WORK ITEM
Please repeat, from the entries that follow, the lines from the one containing "and 0x0C. -/" through the one containing "let used := fun" exactly, adding nothing.

EXTRACTED INFORMATION
Segment Open
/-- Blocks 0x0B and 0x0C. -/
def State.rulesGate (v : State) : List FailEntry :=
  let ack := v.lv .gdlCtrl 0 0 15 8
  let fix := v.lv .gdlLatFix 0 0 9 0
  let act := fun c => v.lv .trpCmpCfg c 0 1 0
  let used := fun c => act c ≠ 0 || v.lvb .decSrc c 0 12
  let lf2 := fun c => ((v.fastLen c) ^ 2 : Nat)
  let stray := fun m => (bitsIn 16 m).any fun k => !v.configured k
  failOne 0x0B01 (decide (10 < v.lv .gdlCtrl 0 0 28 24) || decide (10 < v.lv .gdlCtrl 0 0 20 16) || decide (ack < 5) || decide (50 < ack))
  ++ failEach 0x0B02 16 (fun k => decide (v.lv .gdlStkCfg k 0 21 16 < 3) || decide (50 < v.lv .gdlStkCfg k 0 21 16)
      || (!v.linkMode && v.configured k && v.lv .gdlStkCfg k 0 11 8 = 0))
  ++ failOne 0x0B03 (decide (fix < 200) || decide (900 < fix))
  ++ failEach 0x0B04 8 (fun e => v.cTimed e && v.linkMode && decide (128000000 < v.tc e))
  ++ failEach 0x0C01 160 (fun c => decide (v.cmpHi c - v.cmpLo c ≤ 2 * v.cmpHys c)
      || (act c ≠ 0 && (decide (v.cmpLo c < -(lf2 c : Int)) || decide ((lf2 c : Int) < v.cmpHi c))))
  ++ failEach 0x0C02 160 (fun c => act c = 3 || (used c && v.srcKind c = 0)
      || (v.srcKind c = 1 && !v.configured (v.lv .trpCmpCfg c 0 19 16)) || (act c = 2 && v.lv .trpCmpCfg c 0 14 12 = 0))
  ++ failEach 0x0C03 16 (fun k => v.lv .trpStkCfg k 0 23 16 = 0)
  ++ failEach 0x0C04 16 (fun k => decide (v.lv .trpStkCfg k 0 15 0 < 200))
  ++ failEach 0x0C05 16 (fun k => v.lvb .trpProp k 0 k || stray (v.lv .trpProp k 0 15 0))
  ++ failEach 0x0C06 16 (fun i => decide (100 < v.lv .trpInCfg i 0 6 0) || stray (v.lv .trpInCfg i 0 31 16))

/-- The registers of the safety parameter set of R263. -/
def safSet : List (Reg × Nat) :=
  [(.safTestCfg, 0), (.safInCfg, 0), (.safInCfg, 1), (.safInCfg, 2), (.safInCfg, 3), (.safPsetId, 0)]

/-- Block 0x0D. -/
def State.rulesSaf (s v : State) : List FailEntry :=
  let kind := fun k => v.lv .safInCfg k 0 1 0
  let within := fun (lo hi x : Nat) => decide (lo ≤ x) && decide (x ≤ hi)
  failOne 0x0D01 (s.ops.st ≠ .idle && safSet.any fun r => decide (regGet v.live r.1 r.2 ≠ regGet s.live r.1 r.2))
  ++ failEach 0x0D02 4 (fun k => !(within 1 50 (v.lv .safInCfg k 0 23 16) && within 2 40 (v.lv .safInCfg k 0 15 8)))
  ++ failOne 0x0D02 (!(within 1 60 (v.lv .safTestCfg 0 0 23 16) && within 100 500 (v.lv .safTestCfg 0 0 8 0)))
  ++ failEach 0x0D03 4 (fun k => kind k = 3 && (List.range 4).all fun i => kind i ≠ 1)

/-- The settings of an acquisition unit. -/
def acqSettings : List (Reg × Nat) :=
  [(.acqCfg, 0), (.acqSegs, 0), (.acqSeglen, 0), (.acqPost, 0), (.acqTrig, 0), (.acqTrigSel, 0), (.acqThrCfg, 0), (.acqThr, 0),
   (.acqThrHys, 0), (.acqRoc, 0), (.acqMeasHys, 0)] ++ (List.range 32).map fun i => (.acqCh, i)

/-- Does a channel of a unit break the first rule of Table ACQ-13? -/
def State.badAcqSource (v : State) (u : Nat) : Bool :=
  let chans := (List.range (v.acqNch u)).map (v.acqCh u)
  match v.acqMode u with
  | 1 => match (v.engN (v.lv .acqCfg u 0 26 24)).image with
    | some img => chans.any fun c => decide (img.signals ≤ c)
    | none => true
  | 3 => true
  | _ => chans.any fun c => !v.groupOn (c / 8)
Segment Closed
Segment Open
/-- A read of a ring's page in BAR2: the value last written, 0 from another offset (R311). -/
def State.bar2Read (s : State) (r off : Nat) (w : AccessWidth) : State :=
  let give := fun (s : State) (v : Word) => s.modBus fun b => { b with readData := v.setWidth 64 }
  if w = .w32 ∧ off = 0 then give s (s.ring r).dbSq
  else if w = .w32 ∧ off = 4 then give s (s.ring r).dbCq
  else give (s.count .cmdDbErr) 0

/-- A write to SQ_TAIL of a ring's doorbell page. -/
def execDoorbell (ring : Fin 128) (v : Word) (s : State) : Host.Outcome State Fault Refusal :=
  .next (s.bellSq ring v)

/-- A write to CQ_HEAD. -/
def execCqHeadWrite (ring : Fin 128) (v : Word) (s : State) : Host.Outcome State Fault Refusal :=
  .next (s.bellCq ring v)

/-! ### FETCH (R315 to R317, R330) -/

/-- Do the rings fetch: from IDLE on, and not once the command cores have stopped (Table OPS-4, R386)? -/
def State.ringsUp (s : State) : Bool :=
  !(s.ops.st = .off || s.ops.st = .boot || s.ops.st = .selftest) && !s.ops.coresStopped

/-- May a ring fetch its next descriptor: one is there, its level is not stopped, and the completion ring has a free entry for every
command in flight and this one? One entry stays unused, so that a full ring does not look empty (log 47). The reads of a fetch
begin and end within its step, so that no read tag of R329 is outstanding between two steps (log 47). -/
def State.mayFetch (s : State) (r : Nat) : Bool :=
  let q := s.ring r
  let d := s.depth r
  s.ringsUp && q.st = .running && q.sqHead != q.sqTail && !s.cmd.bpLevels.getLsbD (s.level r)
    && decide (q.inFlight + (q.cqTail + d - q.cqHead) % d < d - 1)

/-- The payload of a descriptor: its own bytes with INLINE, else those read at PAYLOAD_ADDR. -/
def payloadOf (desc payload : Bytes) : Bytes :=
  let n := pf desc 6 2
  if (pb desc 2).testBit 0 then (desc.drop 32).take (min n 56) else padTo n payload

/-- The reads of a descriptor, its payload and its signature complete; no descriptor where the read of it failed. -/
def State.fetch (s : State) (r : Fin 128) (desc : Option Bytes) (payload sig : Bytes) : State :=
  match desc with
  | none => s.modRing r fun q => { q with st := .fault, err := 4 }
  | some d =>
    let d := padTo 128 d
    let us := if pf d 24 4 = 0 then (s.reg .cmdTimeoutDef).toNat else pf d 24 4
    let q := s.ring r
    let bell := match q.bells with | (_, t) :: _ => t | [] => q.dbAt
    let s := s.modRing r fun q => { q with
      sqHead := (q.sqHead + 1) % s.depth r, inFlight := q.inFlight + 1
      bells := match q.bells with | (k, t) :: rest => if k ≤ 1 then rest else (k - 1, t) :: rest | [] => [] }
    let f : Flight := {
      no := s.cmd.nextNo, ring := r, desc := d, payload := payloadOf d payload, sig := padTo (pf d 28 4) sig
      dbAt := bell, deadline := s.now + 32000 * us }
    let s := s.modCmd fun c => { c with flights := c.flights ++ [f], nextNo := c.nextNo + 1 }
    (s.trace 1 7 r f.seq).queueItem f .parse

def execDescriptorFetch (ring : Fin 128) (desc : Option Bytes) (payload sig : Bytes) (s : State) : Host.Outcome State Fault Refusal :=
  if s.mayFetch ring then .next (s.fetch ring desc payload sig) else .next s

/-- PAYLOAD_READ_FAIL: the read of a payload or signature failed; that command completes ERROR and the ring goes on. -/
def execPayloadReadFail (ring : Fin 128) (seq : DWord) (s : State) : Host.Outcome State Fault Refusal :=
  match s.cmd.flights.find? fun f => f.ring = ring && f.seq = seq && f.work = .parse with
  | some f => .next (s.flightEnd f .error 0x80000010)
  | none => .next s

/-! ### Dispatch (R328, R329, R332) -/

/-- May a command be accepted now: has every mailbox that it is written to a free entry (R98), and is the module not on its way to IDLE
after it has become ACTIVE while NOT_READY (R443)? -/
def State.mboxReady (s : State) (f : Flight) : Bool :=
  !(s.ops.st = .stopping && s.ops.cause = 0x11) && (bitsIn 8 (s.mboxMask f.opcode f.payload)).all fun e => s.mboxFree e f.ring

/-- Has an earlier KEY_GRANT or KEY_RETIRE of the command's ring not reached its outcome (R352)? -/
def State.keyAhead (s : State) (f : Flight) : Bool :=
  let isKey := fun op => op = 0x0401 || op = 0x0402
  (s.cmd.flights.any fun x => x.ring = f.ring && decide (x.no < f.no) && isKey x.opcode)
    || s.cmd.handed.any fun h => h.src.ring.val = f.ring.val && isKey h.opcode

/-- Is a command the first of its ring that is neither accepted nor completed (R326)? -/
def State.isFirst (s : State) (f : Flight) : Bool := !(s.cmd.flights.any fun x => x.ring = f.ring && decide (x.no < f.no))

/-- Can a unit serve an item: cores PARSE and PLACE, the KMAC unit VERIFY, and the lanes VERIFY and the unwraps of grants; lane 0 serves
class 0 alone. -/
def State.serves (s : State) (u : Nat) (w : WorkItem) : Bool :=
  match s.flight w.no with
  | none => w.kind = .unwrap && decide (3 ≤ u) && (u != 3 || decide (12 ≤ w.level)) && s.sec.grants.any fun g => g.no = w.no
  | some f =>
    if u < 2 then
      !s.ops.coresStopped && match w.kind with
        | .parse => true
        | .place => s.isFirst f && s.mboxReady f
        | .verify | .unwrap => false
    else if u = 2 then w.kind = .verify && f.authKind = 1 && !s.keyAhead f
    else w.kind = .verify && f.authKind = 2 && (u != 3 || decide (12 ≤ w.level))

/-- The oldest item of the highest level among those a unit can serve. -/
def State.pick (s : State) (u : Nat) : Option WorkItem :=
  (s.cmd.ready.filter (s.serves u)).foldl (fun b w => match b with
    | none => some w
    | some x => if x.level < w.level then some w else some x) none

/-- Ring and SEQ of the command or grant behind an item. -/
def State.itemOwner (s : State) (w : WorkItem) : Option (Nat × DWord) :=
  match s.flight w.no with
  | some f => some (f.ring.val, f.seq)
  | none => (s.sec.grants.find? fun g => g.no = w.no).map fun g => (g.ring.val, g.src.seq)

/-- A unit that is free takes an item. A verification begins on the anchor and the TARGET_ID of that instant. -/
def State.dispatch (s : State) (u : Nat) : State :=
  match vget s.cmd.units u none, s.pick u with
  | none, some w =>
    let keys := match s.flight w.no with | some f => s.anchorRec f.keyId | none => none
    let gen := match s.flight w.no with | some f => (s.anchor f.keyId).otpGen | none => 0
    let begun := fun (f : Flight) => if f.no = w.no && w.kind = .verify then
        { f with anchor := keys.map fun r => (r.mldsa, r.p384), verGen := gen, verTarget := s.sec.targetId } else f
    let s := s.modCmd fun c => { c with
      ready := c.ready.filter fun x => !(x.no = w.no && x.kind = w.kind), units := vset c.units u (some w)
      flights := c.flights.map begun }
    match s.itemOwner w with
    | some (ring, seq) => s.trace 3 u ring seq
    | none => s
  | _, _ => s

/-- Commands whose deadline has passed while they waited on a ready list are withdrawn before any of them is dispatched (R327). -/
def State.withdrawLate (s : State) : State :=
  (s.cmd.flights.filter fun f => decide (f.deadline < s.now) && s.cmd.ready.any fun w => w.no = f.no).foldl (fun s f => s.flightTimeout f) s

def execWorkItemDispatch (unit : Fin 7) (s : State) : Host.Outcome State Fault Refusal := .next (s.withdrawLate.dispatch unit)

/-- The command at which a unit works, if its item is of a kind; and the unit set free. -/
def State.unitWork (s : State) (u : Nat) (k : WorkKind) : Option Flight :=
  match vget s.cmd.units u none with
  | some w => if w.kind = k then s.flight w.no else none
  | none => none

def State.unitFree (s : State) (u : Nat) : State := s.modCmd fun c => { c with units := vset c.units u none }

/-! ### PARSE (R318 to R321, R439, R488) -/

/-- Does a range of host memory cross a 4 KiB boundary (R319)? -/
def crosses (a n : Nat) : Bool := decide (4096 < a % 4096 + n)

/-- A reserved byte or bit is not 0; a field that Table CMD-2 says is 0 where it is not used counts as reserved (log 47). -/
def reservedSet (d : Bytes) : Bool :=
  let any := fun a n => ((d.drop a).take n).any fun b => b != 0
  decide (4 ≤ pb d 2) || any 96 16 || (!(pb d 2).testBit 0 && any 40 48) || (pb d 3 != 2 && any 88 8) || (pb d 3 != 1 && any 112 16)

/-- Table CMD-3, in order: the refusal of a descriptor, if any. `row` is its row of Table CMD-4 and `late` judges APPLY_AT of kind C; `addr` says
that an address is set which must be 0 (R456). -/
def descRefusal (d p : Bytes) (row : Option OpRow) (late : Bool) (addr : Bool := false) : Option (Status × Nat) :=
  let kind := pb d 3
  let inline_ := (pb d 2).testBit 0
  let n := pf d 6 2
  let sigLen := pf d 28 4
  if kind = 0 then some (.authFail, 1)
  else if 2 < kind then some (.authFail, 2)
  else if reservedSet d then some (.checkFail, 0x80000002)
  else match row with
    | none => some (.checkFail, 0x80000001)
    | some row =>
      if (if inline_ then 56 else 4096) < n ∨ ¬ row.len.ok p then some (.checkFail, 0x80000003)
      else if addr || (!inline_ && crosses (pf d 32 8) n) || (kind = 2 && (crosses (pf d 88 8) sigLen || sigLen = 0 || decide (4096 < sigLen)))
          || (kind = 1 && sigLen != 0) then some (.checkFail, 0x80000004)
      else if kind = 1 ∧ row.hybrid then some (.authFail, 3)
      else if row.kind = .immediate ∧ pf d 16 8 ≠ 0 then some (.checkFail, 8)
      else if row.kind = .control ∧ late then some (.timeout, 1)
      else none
Segment Closed
Segment Open
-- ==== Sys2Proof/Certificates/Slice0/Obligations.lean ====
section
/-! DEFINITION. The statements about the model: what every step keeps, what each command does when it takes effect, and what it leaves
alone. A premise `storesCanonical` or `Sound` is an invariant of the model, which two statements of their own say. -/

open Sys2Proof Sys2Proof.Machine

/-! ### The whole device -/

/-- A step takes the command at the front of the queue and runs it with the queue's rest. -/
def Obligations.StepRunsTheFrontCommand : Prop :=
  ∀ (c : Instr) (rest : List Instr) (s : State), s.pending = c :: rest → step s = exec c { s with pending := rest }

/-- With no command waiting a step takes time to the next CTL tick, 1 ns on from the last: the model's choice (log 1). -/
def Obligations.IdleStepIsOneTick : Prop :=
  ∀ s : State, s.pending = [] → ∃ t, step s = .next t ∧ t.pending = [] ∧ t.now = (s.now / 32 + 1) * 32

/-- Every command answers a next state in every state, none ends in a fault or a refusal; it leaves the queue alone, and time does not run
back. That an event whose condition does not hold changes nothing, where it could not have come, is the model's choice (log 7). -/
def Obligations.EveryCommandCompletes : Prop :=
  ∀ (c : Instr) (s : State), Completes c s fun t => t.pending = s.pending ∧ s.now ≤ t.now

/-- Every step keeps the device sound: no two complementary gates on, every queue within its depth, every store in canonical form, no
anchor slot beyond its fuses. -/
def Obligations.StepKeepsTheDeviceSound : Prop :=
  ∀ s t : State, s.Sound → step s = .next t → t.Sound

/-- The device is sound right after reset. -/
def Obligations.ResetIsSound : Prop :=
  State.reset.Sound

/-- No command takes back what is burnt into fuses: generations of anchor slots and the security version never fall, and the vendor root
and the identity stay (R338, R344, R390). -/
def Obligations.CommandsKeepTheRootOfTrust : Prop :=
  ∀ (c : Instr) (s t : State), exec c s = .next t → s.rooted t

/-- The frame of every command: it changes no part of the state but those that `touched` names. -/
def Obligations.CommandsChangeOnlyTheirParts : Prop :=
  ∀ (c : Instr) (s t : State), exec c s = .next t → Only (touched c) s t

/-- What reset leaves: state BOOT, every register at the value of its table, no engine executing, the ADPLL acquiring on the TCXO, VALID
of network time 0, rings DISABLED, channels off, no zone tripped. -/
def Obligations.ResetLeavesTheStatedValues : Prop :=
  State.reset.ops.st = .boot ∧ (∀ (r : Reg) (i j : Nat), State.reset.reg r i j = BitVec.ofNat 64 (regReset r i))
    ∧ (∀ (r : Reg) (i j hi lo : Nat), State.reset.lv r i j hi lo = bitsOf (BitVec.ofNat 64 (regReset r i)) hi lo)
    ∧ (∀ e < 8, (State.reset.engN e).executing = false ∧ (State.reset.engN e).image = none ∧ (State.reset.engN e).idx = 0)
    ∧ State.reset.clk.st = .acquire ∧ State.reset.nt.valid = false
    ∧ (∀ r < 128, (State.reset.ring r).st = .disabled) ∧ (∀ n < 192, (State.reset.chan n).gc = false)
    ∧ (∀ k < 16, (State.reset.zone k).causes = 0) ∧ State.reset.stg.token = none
Segment Closed
ANSWER TO THIS TASK
/-- Blocks 0x0B and 0x0C. -/
def State.rulesGate (v : State) : List FailEntry :=
  let ack := v.lv .gdlCtrl 0 0 15 8
  let fix := v.lv .gdlLatFix 0 0 9 0
  let act := fun c => v.lv .trpCmpCfg c 0 1 0
  let used := fun c => act c ≠ 0 || v.lvb .decSrc c 0 12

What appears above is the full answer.